◆ Exercise prompt: Look for the word "OptFoot" in the material below. Copy each line that has it.
=== Begin Enclosure ===
theorem foot_execDeliberateReset {m : Nat} {z t : State} (hs : 0x72280100a4ea4f80 ||| m = m) (h : Foot m z t) (a0 : _) (a1 : _) (a2 : _) (a3 : _) :
    OutFoot m z (execDeliberateReset a0 a1 a2 a3 t) := by
  refine OutFoot.step (m := 0x72280100a4ea4f80) ?_ hs h
  clear h hs
  have h := Foot.refl 0x72280100a4ea4f80 t
  unfold execDeliberateReset
  repeat' first
    | with_reducible assumption
    | (intro x; first | (refine Foot.cut (P := Foot 0x72280100a4ea4f80 t x) ?_ ?_; rotate_left; subst x; rotate_left; intro hx; clear_value x) | clear_value x | skip)
    | lift_lets
    | with_reducible refine foot_soffAxes rfl ?_ ..
    | with_reducible refine foot_causeMode rfl ?_ ..
    | with_reducible refine foot_setFld (blk_SAFE_RST_LAST_REJ ..) rfl ?_ ..
    | with_reducible refine foot_setFld (blk_SAFE_RST_REJECTS ..) rfl ?_ ..
    | with_reducible refine foot_setFld (blk_SAFE_RST_ACCEPTED ..) rfl ?_ ..
    | with_reducible refine foot_setFld (blk_SAFE_STAT_ARG ..) rfl ?_ ..
    | with_reducible refine foot_setFld (blk_SAFE_STAT_REASON ..) rfl ?_ ..
    | with_reducible refine foot_setFld (blk_SAFE_STAT_SOFF ..) rfl ?_ ..
    | with_reducible refine foot_setFld (blk_SAFE_STAT_STATE ..) rfl ?_ ..
    | with_reducible refine foot_setFlag (blk_SAFE_RST_LAST_REJ ..) rfl ?_ ..
    | with_reducible refine foot_setFlag (blk_SAFE_RST_REJECTS ..) rfl ?_ ..
    | with_reducible refine foot_setFlag (blk_SAFE_RST_ACCEPTED ..) rfl ?_ ..
    | with_reducible refine foot_setFlag (blk_SAFE_STAT_ARG ..) rfl ?_ ..
    | with_reducible refine foot_setFlag (blk_SAFE_STAT_REASON ..) rfl ?_ ..
    | with_reducible refine foot_setFlag (blk_SAFE_STAT_SOFF ..) rfl ?_ ..
    | with_reducible refine foot_setFlag (blk_SAFE_STAT_STATE ..) rfl ?_ ..
    | with_reducible refine foot_incSat (blk_SAFE_RST_LAST_REJ ..) rfl ?_ ..
    | with_reducible refine foot_incSat (blk_SAFE_RST_REJECTS ..) rfl ?_ ..
    | with_reducible refine foot_incSat (blk_SAFE_RST_ACCEPTED ..) rfl ?_ ..
    | with_reducible refine foot_incSat (blk_SAFE_STAT_ARG ..) rfl ?_ ..
    | with_reducible refine foot_incSat (blk_SAFE_STAT_REASON ..) rfl ?_ ..
    | with_reducible refine foot_incSat (blk_SAFE_STAT_SOFF ..) rfl ?_ ..
    | with_reducible refine foot_incSat (blk_SAFE_STAT_STATE ..) rfl ?_ ..
    | with_reducible apply Foot.ite
    | with_reducible refine OutFoot.next ?_
    | ((with_reducible refine Foot.lit ?_ rfl rfl ?_ ?_ ?_ ?_ ?_ ?_); rotate_left; rfl; rfl; rfl; rfl; (first | exact Nat.le_refl _ | exact Nat.le_succ _); (constructor <;> first | with_reducible exact Kept.same | exact Kept.masked rfl); (first | with_reducible assumption | with_reducible refine foot_soffAxes rfl ?_ .. | with_reducible refine foot_causeMode rfl ?_ .. | with_reducible refine foot_setFld (blk_SAFE_RST_LAST_REJ ..) rfl ?_ .. | with_reducible refine foot_setFld (blk_SAFE_RST_REJECTS ..) rfl ?_ .. | with_reducible refine foot_setFld (blk_SAFE_RST_ACCEPTED ..) rfl ?_ .. | with_reducible refine foot_setFld (blk_SAFE_STAT_ARG ..) rfl ?_ .. | with_reducible refine foot_setFld (blk_SAFE_STAT_REASON ..) rfl ?_ .. | with_reducible refine foot_setFld (blk_SAFE_STAT_SOFF ..) rfl ?_ .. | with_reducible refine foot_setFld (blk_SAFE_STAT_STATE ..) rfl ?_ .. | with_reducible refine foot_setFlag (blk_SAFE_RST_LAST_REJ ..) rfl ?_ .. | with_reducible refine foot_setFlag (blk_SAFE_RST_REJECTS ..) rfl ?_ .. | with_reducible refine foot_setFlag (blk_SAFE_RST_ACCEPTED ..) rfl ?_ .. | with_reducible refine foot_setFlag (blk_SAFE_STAT_ARG ..) rfl ?_ .. | with_reducible refine foot_setFlag (blk_SAFE_STAT_REASON ..) rfl ?_ .. | with_reducible refine foot_setFlag (blk_SAFE_STAT_SOFF ..) rfl ?_ .. | with_reducible refine foot_setFlag (blk_SAFE_STAT_STATE ..) rfl ?_ .. | with_reducible refine foot_incSat (blk_SAFE_RST_LAST_REJ ..) rfl ?_ .. | with_reducible refine foot_incSat (blk_SAFE_RST_REJECTS ..) rfl ?_ .. | with_reducible refine foot_incSat (blk_SAFE_RST_ACCEPTED ..) rfl ?_ .. | with_reducible refine foot_incSat (blk_SAFE_STAT_ARG ..) rfl ?_ .. | with_reducible refine foot_incSat (blk_SAFE_STAT_REASON ..) rfl ?_ .. | with_reducible refine foot_incSat (blk_SAFE_STAT_SOFF ..) rfl ?_ .. | with_reducible refine foot_incSat (blk_SAFE_STAT_STATE ..) rfl ?_ .. | with_reducible apply Foot.ite | with_reducible refine OutFoot.next ?_))
    | split
    | dsimp only

theorem foot_confClose {m : Nat} {z t : State} (hs : 0x8000000020000 ||| m = m) (h : Foot m z t) :
    Foot m z (State.confClose t) := by
  refine Foot.step (m := 0x8000000020000) ?_ hs h
  clear h hs
  have h := Foot.refl 0x8000000020000 t
  unfold State.confClose
  repeat' first
    | with_reducible assumption
    | (intro x; first | clear_value x | skip)
    | lift_lets
    | with_reducible refine foot_setFlag (blk_SAFE_STAT_CONF_OPEN ..) rfl ?_ ..
    | ((with_reducible refine Foot.lit ?_ rfl rfl ?_ ?_ ?_ ?_ ?_ ?_); rotate_left; rfl; rfl; rfl; rfl; (first | exact Nat.le_refl _ | exact Nat.le_succ _); (constructor <;> first | with_reducible exact Kept.same | exact Kept.masked rfl); (first | with_reducible assumption | with_reducible refine foot_setFlag (blk_SAFE_STAT_CONF_OPEN ..) rfl ?_ ..))
    | split
    | dsimp only

theorem foot_pendWrite {m : Nat} {z t : State} (hs : 0x8000000020000 ||| m = m) (h : Foot m z t) (a0 : _) (a1 : _) :
    Foot m z (State.pendWrite a0 a1 t) := by
  refine Foot.step (m := 0x8000000020000) ?_ hs h
  clear h hs
  have h := Foot.refl 0x8000000020000 t
  unfold State.pendWrite
  repeat' first
    | with_reducible assumption
    | (intro x; first | (refine Foot.cut (P := Foot 0x8000000020000 t x) ?_ ?_; rotate_left; subst x; rotate_left; intro hx; clear_value x) | clear_value x | skip)
    | lift_lets
    | with_reducible refine foot_confClose rfl ?_ ..
    | with_reducible refine foot_setFld (blk_SAFE_PEND_WORD ..) rfl ?_ ..
    | with_reducible refine foot_setFld (blk_SAFE_CHECK_CRC ..) rfl ?_ ..
    | with_reducible refine foot_setRegB (blk_SAFE_PEND_WORD ..) rfl ?_ ..
    | with_reducible refine foot_setRegB (blk_SAFE_CHECK_CRC ..) rfl ?_ ..
    | with_reducible apply Foot.ite
    | split
    | dsimp only

theorem foot_execPendingAreaWrite {m : Nat} {z t : State} (hs : 0x8000000020000 ||| m = m) (h : Foot m z t) (a0 : _) (a1 : _) (a2 : _) :
    OutFoot m z (execPendingAreaWrite a0 a1 a2 t) := by
  refine OutFoot.step (m := 0x8000000020000) ?_ hs h
  clear h hs
  have h := Foot.refl 0x8000000020000 t
  unfold execPendingAreaWrite
  repeat' first
    | with_reducible assumption
    | (intro x; first | clear_value x | skip)
    | lift_lets
    | with_reducible refine foot_pendWrite rfl ?_ ..
    | with_reducible refine OutFoot.next ?_
    | split
    | dsimp only

theorem foot_blockLoad {m : Nat} {z t : State} (hs : 0x8000000000000 ||| m = m) (h : Foot m z t) (a0 : _) :
    Foot m z (State.blockLoad a0 t) := by
  refine Foot.step (m := 0x8000000000000) ?_ hs h
  clear h hs
  have h := Foot.refl 0x8000000000000 t
  unfold State.blockLoad
  repeat' first
    | with_reducible assumption
    | (intro x; first | clear_value x | skip)
    | lift_lets
    | with_reducible refine foot_setRegB (blk_SAFE_BLOCK_WORD ..) rfl ?_ ..
    | with_reducible refine Foot.forN (fun _ _ _ => ?_) ?_
    | split
    | dsimp only

theorem foot_pendStore {m : Nat} {z t : State} (hs : 0x20000 ||| m = m) (h : Foot m z t) :
    Foot m z (State.pendStore t) := by
  refine Foot.step (m := 0x20000) ?_ hs h
  clear h hs
  have h := Foot.refl 0x20000 t
  unfold State.pendStore
  repeat' first
    | with_reducible assumption
    | (intro x; first | clear_value x | skip)
    | lift_lets
    | ((with_reducible refine Foot.lit ?_ rfl rfl ?_ ?_ ?_ ?_ ?_ ?_); rotate_left; rfl; rfl; rfl; rfl; (first | exact Nat.le_refl _ | exact Nat.le_succ _); (constructor <;> first | with_reducible exact Kept.same | exact Kept.masked rfl); (first | with_reducible assumption))
    | split
    | dsimp only

theorem foot_pendTake {m : Nat} {z t : State} (hs : 0x8000000020000 ||| m = m) (h : Foot m z t) :
    Foot m z (State.pendTake t) := by
  refine Foot.step (m := 0x8000000020000) ?_ hs h
  clear h hs
  have h := Foot.refl 0x8000000020000 t
  unfold State.pendTake
  repeat' first
    | with_reducible assumption
    | (intro x; first | clear_value x | skip)
    | lift_lets
    | with_reducible refine foot_pendStore rfl ?_ ..
    | with_reducible refine foot_blockLoad rfl ?_ ..
    | with_reducible refine foot_setFld (blk_SAFE_ACTIVE_CRC ..) rfl ?_ ..
    | split
    | dsimp only

theorem foot_commitResult {m : Nat} {z t : State} (hs : 0x72290100a6ea4f80 ||| m = m) (h : Foot m z t) (a0 : _) :
    Foot m z (State.commitResult a0 t) := by
  refine Foot.step (m := 0x72290100a6ea4f80) ?_ hs h
  clear h hs
  have h := Foot.refl 0x72290100a6ea4f80 t
  unfold State.commitResult
  repeat' first
    | with_reducible assumption
    | (intro x; first
        | (refine Foot.cut (P := Foot 0x72290100a6ea4f80 t x) ?_ ?_; rotate_left; subst x; rotate_left; intro hx; clear_value x)
        | (refine Foot.cut (P := PairFoot 0x72290100a6ea4f80 t x) ?_ ?_; rotate_left; subst x; rotate_left; intro hx; clear_value x)
        | (refine Foot.cut (P := OptFoot 0x72290100a6ea4f80 t x) ?_ ?_; rotate_left; subst x; rotate_left; intro hx; clear_value x)
        | (have hf := x.programmed; clear hf)
        | clear_value x
        | skip)
    | lift_lets
    | with_reducible refine foot_trip rfl ?_ ..
    | with_reducible refine foot_log rfl ?_ ..
    | with_reducible refine foot_pendTake rfl ?_ ..
    | with_reducible refine foot_setFld (blk_SAFE_CMDSTAT_RESULT ..) rfl ?_ ..
    | with_reducible refine foot_setFld (blk_SAFE_CMDSTAT_BADOFS ..) rfl ?_ ..
    | with_reducible refine foot_setFld (blk_SAFE_CMDSTAT_CODE ..) rfl ?_ ..
    | with_reducible refine Foot.foldl (fun _ _ _ => ?_) ?_
    | with_reducible refine PairFoot.foldl (fun _ _ _ => ?_) ?_
    | with_reducible apply Foot.ite
    | with_reducible apply PairFoot.ite
    | with_reducible apply OptFoot.ite
    | with_reducible apply OutFoot.ite
    | with_reducible apply ExFoot.ite
    | with_reducible exact ExFoot.error
    | with_reducible refine ExFoot.ok ?_
    | with_reducible refine PairFoot.forL (fun _ _ _ => ?_) ?_
    | with_reducible refine PairFoot.forN (fun _ _ _ => ?_) ?_
    | with_reducible refine OptFoot.some ?_
    | with_reducible exact OptFoot.none
    | with_reducible refine OutFoot.next ?_
    | with_reducible refine OptFoot.getD ?_ ?_
    | with_reducible refine PairFoot.snd ?_
    | with_reducible exact PairFoot.out (by assumption)
    | with_reducible refine PairFoot.eq (by assumption) ?_
    | with_reducible refine OptFoot.eq (by assumption) ?_
    | with_reducible refine ExFoot.eq (by assumption) ?_
    | ((with_reducible refine Foot.lit ?_ rfl rfl ?_ ?_ ?_ ?_ ?_ ?_); rotate_left; rfl; rfl; rfl; rfl; (first | exact Nat.le_refl _ | exact Nat.le_succ _); (constructor <;> first | with_reducible exact Kept.same | exact Kept.masked rfl); (first | with_reducible assumption | with_reducible refine foot_trip rfl ?_ .. | with_reducible refine foot_log rfl ?_ .. | with_reducible refine foot_pendTake rfl ?_ .. | with_reducible refine foot_setFld (blk_SAFE_CMDSTAT_RESULT ..) rfl ?_ .. | with_reducible refine foot_setFld (blk_SAFE_CMDSTAT_BADOFS ..) rfl ?_ .. | with_reducible refine foot_setFld (blk_SAFE_CMDSTAT_CODE ..) rfl ?_ .. | with_reducible refine Foot.foldl (fun _ _ _ => ?_) ?_ | with_reducible refine PairFoot.foldl (fun _ _ _ => ?_) ?_ | with_reducible apply Foot.ite | with_reducible apply PairFoot.ite | with_reducible apply OptFoot.ite | with_reducible apply OutFoot.ite | with_reducible apply ExFoot.ite | with_reducible exact ExFoot.error | with_reducible refine ExFoot.ok ?_ | with_reducible refine PairFoot.forL (fun _ _ _ => ?_) ?_ | with_reducible refine PairFoot.forN (fun _ _ _ => ?_) ?_ | with_reducible refine OptFoot.some ?_ | with_reducible exact OptFoot.none | with_reducible refine OutFoot.next ?_ | with_reducible refine OptFoot.getD ?_ ?_ | with_reducible refine PairFoot.snd ?_))
    | split
    | with_reducible refine PairFoot.mk ?_
    | dsimp only

theorem foot_safeCommit {m : Nat} {z t : State} (hs : 0x72290100a6ea4f80 ||| m = m) (h : Foot m z t) :
    Foot m z (State.safeCommit t) := by
  refine Foot.step (m := 0x72290100a6ea4f80) ?_ hs h
  clear h hs
  have h := Foot.refl 0x72290100a6ea4f80 t
  unfold State.safeCommit
  repeat' first
    | with_reducible assumption
    | (intro x; first | clear_value x | skip)
    | lift_lets
    | with_reducible refine foot_confClose rfl ?_ ..
    | with_reducible refine foot_commitResult rfl ?_ ..
    | split
    | dsimp only

theorem foot_safeConfirm {m : Nat} {z t : State} (hs : 0x72290100a6ea4f80 ||| m = m) (h : Foot m z t) (a0 : _) :
    Foot m z (State.safeConfirm a0 t) := by
  refine Foot.step (m := 0x72290100a6ea4f80) ?_ hs h
  clear h hs
  have h := Foot.refl 0x72290100a6ea4f80 t
  unfold State.safeConfirm
  repeat' first
    | with_reducible assumption
    | (intro x; first | clear_value x | skip)
    | lift_lets
    | with_reducible refine foot_confClose rfl ?_ ..
    | with_reducible refine foot_safeCommit rfl ?_ ..
    | with_reducible refine foot_setFlag (blk_SAFE_STAT_CONF_OPEN ..) rfl ?_ ..
    | with_reducible apply Foot.ite
    | ((with_reducible refine Foot.lit ?_ rfl rfl ?_ ?_ ?_ ?_ ?_ ?_); rotate_left; rfl; rfl; rfl; rfl; (first | exact Nat.le_refl _ | exact Nat.le_succ _); (constructor <;> first | with_reducible exact Kept.same | exact Kept.masked rfl); (first | with_reducible assumption | with_reducible refine foot_confClose rfl ?_ .. | with_reducible refine foot_safeCommit rfl ?_ .. | with_reducible refine foot_setFlag (blk_SAFE_STAT_CONF_OPEN ..) rfl ?_ .. | with_reducible apply Foot.ite))
    | split
    | dsimp only

theorem foot_execSafeConfirm {m : Nat} {z t : State} (hs : 0x72290100a6ea4f80 ||| m = m) (h : Foot m z t) (a0 : _) (a1 : _) :
    OutFoot m z (execSafeConfirm a0 a1 t) := by
  refine OutFoot.step (m := 0x72290100a6ea4f80) ?_ hs h
  clear h hs
  have h := Foot.refl 0x72290100a6ea4f80 t
  unfold execSafeConfirm
  repeat' first
    | with_reducible assumption
    | (intro x; first | clear_value x | skip)
    | lift_lets
    | with_reducible refine foot_safeConfirm rfl ?_ ..
    | with_reducible refine OutFoot.next ?_
    | split
    | dsimp only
=== End Enclosure ===
◆ Answer box:
        | (refine Foot.cut (P := OptFoot 0x72290100a6ea4f80 t x) ?_ ?_; rotate_left; subst x; rotate_left; intro hx; clear_value x)
    | with_reducible apply OptFoot.ite
    | with_reducible refine OptFoot.some ?_
    | with_reducible exact OptFoot.none
    | with_reducible refine OptFoot.getD ?_ ?_
    | with_reducible refine OptFoot.eq (by assumption) ?_
    | ((with_reducible refine Foot.lit ?_ rfl rfl ?_ ?_ ?_ ?_ ?_ ?_); rotate_left; rfl; rfl; rfl; rfl; (first | exact Nat.le_refl _ | exact Nat.le_succ _); (constructor <;> first | with_reducible exact Kept.same | exact Kept.masked rfl); (first | with_reducible assumption | with_reducible refine foot_trip rfl ?_ .. | with_reducible refine foot_log rfl ?_ .. | with_reducible refine foot_pendTake rfl ?_ .. | with_reducible refine foot_setFld (blk_SAFE_CMDSTAT_RESULT ..) rfl ?_ .. | with_reducible refine foot_setFld (blk_SAFE_CMDSTAT_BADOFS ..) rfl ?_ .. | with_reducible refine foot_setFld (blk_SAFE_CMDSTAT_CODE ..) rfl ?_ .. | with_reducible refine Foot.foldl (fun _ _ _ => ?_) ?_ | with_reducible refine PairFoot.foldl (fun _ _ _ => ?_) ?_ | with_reducible apply Foot.ite | with_reducible apply PairFoot.ite | with_reducible apply OptFoot.ite | with_reducible apply OutFoot.ite | with_reducible apply ExFoot.ite | with_reducible exact ExFoot.error | with_reducible refine ExFoot.ok ?_ | with_reducible refine PairFoot.forL (fun _ _ _ => ?_) ?_ | with_reducible refine PairFoot.forN (fun _ _ _ => ?_) ?_ | with_reducible refine OptFoot.some ?_ | with_reducible exact OptFoot.none | with_reducible refine OutFoot.next ?_ | with_reducible refine OptFoot.getD ?_ ?_ | with_reducible refine PairFoot.snd ?_))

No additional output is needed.